Collected data entries:

■ ■ ■

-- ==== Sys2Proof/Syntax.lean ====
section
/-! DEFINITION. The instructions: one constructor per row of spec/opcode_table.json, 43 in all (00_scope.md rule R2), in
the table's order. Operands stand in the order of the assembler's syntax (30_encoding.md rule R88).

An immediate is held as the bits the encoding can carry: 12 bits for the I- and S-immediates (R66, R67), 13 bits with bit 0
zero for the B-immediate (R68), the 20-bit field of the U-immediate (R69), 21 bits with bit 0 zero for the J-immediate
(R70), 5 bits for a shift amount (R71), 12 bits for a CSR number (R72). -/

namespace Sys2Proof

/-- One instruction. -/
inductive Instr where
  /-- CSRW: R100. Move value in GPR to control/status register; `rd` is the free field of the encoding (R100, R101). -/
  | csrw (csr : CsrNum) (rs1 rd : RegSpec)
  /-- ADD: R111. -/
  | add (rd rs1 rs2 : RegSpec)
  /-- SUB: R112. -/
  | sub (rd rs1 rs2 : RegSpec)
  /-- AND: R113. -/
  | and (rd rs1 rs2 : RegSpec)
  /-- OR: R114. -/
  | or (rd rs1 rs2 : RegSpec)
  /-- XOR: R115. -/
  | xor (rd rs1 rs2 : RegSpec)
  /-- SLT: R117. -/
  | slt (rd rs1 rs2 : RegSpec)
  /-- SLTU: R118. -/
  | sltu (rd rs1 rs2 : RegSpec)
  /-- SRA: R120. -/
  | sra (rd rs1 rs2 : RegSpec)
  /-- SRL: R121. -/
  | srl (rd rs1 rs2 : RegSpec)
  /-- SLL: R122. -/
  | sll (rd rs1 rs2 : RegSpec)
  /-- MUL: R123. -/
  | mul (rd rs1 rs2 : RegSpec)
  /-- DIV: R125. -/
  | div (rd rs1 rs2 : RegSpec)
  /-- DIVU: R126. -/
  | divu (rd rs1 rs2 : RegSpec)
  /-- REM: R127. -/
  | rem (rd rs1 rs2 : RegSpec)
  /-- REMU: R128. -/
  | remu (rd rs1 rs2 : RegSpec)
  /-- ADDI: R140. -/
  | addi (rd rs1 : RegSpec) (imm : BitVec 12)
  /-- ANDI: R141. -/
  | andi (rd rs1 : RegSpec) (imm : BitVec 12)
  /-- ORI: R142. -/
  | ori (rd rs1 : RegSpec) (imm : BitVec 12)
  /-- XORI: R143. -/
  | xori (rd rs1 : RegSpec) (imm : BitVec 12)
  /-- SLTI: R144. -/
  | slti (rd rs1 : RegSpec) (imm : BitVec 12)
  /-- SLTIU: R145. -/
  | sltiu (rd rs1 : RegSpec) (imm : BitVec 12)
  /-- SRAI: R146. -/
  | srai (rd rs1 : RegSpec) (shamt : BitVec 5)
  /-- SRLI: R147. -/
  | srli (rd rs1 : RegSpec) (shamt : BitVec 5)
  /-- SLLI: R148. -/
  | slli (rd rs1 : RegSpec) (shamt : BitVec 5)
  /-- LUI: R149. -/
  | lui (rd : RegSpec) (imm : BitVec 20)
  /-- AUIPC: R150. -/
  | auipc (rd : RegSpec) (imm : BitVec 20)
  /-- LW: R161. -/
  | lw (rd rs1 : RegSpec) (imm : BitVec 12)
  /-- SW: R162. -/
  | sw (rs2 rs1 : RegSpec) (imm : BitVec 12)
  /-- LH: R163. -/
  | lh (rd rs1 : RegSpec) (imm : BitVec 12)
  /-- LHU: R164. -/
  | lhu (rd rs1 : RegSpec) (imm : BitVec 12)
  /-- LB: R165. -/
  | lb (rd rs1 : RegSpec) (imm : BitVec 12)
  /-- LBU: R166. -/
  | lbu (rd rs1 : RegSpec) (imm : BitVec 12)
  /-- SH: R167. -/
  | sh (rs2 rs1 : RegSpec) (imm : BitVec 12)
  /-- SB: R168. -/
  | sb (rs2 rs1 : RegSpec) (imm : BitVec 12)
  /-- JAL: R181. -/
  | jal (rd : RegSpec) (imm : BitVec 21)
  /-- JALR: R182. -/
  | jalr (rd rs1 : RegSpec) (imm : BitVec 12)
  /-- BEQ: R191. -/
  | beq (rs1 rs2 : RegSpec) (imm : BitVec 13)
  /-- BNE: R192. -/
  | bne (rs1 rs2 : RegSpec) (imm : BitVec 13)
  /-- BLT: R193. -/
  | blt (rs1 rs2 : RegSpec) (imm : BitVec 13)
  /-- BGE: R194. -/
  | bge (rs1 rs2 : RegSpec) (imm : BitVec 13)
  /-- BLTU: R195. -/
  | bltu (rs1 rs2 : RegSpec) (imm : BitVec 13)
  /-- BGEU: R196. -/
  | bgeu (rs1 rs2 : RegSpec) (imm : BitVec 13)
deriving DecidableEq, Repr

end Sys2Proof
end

■ ■ ■

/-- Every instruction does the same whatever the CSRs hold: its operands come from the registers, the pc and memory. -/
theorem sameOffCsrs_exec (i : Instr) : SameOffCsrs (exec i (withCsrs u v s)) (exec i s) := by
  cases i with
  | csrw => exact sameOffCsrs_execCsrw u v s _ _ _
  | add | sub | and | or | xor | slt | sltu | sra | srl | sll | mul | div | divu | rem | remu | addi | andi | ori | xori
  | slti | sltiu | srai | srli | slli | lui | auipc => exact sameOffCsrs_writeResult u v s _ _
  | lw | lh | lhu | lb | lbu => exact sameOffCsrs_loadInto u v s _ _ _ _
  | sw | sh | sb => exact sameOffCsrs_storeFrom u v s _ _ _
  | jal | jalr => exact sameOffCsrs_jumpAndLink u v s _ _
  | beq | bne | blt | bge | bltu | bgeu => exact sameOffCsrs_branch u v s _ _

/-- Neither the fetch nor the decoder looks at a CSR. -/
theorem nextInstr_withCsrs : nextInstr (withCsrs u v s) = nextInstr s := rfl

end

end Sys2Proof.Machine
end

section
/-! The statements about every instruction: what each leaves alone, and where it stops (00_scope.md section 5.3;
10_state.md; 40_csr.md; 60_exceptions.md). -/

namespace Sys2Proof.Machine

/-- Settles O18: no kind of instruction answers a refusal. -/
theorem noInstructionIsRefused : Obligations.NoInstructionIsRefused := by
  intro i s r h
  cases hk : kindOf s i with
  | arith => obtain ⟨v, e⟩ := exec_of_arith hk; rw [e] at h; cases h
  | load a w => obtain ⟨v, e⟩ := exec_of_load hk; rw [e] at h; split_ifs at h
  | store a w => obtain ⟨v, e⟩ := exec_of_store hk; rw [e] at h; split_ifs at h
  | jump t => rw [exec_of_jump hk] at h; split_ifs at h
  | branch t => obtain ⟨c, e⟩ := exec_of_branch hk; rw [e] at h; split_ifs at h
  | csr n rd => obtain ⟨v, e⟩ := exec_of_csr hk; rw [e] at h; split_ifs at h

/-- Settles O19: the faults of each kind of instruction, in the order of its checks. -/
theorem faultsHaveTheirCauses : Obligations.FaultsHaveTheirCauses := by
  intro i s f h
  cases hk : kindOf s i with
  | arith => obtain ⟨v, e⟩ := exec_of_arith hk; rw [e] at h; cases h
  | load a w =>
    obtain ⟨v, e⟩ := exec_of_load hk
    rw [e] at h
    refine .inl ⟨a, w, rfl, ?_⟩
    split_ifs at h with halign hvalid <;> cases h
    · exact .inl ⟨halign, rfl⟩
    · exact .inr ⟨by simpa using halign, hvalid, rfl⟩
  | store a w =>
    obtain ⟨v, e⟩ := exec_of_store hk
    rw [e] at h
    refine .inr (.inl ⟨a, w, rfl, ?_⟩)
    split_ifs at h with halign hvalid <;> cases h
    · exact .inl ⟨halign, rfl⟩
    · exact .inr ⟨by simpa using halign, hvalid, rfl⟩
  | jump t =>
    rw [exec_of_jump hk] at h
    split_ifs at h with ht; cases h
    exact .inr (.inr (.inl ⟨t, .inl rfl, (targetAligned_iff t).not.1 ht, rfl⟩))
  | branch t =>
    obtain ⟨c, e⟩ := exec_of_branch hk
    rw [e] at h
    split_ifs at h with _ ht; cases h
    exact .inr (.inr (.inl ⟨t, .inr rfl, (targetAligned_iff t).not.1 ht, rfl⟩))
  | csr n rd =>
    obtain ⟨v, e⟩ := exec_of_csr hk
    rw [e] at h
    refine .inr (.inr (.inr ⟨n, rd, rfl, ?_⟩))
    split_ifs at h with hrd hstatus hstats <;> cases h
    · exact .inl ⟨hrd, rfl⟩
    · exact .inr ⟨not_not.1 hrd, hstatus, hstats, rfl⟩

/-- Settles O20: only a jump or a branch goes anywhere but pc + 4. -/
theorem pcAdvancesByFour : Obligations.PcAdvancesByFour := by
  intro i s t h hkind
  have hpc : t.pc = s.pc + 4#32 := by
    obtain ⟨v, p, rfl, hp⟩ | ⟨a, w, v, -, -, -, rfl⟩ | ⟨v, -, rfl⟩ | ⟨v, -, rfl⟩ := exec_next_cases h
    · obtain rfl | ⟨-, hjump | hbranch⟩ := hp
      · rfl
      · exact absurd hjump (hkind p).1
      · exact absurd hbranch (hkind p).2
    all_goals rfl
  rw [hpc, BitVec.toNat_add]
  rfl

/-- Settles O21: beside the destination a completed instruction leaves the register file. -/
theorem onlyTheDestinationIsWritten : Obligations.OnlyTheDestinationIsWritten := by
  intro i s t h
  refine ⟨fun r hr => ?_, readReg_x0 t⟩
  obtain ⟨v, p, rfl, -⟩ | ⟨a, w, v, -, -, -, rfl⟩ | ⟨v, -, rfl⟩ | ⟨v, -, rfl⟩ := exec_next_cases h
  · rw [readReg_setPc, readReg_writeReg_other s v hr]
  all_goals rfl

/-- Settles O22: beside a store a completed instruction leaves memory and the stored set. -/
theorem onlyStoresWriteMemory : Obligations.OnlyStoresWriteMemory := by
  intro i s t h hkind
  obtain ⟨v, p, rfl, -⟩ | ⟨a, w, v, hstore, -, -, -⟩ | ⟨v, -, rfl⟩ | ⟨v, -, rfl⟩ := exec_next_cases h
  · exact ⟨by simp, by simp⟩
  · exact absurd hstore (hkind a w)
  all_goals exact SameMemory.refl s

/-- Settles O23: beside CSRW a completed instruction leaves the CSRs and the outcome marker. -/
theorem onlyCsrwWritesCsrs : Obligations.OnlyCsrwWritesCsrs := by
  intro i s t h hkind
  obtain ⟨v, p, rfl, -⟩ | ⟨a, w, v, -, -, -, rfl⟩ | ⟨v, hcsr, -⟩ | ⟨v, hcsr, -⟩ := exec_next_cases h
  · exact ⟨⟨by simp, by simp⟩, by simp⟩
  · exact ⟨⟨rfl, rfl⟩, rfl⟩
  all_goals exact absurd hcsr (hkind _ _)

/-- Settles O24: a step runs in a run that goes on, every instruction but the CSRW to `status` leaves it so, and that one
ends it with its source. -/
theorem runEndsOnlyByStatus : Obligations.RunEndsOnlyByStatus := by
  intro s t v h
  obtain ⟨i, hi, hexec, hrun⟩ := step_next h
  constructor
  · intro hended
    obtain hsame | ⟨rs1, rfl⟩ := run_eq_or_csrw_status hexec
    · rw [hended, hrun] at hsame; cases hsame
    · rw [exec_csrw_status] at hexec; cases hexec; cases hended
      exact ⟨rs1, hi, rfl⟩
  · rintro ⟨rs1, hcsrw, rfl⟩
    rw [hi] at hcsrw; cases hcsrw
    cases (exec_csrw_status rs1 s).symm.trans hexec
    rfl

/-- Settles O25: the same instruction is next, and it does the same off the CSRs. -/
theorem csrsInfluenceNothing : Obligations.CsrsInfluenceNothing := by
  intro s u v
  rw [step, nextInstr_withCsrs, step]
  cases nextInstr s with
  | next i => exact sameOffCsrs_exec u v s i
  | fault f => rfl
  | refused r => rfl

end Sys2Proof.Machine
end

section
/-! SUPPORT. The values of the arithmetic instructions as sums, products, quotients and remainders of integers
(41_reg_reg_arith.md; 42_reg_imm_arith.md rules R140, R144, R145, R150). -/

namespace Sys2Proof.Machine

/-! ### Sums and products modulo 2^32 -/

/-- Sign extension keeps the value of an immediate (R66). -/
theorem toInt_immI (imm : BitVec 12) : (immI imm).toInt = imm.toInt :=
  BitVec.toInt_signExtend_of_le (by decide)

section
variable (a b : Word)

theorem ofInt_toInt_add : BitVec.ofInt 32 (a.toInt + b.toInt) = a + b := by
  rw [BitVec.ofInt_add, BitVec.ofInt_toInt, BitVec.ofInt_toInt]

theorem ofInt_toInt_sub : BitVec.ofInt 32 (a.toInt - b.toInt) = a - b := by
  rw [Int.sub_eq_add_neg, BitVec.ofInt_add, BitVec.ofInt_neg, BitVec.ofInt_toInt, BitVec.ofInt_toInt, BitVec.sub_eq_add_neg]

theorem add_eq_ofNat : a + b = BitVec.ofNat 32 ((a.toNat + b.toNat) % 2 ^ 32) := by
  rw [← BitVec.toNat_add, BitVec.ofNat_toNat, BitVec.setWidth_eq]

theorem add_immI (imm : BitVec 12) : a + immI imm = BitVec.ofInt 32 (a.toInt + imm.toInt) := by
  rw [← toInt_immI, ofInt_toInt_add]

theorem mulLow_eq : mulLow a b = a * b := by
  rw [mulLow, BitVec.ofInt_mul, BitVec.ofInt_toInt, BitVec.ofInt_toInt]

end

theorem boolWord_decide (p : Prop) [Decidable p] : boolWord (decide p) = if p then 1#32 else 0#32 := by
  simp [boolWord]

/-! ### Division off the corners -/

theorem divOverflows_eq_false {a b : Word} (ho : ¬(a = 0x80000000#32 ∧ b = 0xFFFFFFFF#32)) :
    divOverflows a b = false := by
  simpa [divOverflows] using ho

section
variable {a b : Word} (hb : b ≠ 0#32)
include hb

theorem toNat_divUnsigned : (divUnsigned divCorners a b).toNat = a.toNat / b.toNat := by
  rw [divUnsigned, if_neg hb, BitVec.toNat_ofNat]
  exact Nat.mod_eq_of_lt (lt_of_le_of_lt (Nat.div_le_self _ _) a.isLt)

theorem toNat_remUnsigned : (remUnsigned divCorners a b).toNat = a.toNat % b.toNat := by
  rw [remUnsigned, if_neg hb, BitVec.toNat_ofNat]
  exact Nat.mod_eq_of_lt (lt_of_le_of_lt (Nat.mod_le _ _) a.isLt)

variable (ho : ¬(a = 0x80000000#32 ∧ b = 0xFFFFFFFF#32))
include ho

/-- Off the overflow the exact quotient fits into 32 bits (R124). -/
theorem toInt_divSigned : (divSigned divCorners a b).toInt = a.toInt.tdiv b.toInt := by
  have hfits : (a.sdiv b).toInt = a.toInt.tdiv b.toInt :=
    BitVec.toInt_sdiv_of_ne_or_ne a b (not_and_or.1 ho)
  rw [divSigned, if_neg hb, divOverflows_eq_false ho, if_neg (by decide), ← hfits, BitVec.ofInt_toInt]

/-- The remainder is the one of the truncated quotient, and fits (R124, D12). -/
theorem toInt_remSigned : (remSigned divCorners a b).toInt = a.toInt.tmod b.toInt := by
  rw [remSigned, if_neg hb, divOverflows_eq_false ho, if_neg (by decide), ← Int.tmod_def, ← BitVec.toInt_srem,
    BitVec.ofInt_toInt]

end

■ ■ ■

TASK DESCRIPTION:
Return the span of lines in the data above that opens at the line with "modulo 2^32 -/" and closes at the line with "rw [← BitVec.toNat_add, BitVec.ofNat_toNat, BitVec.setWidth_eq]", exactly, ends included, nothing else.

TASK ANSWER:
/-! ### Sums and products modulo 2^32 -/

/-- Sign extension keeps the value of an immediate (R66). -/
theorem toInt_immI (imm : BitVec 12) : (immI imm).toInt = imm.toInt :=
  BitVec.toInt_signExtend_of_le (by decide)

section
variable (a b : Word)

theorem ofInt_toInt_add : BitVec.ofInt 32 (a.toInt + b.toInt) = a + b := by
  rw [BitVec.ofInt_add, BitVec.ofInt_toInt, BitVec.ofInt_toInt]

theorem ofInt_toInt_sub : BitVec.ofInt 32 (a.toInt - b.toInt) = a - b := by
  rw [Int.sub_eq_add_neg, BitVec.ofInt_add, BitVec.ofInt_neg, BitVec.ofInt_toInt, BitVec.ofInt_toInt, BitVec.sub_eq_add_neg]

theorem add_eq_ofNat : a + b = BitVec.ofNat 32 ((a.toNat + b.toNat) % 2 ^ 32) := by
  rw [← BitVec.toNat_add, BitVec.ofNat_toNat, BitVec.setWidth_eq]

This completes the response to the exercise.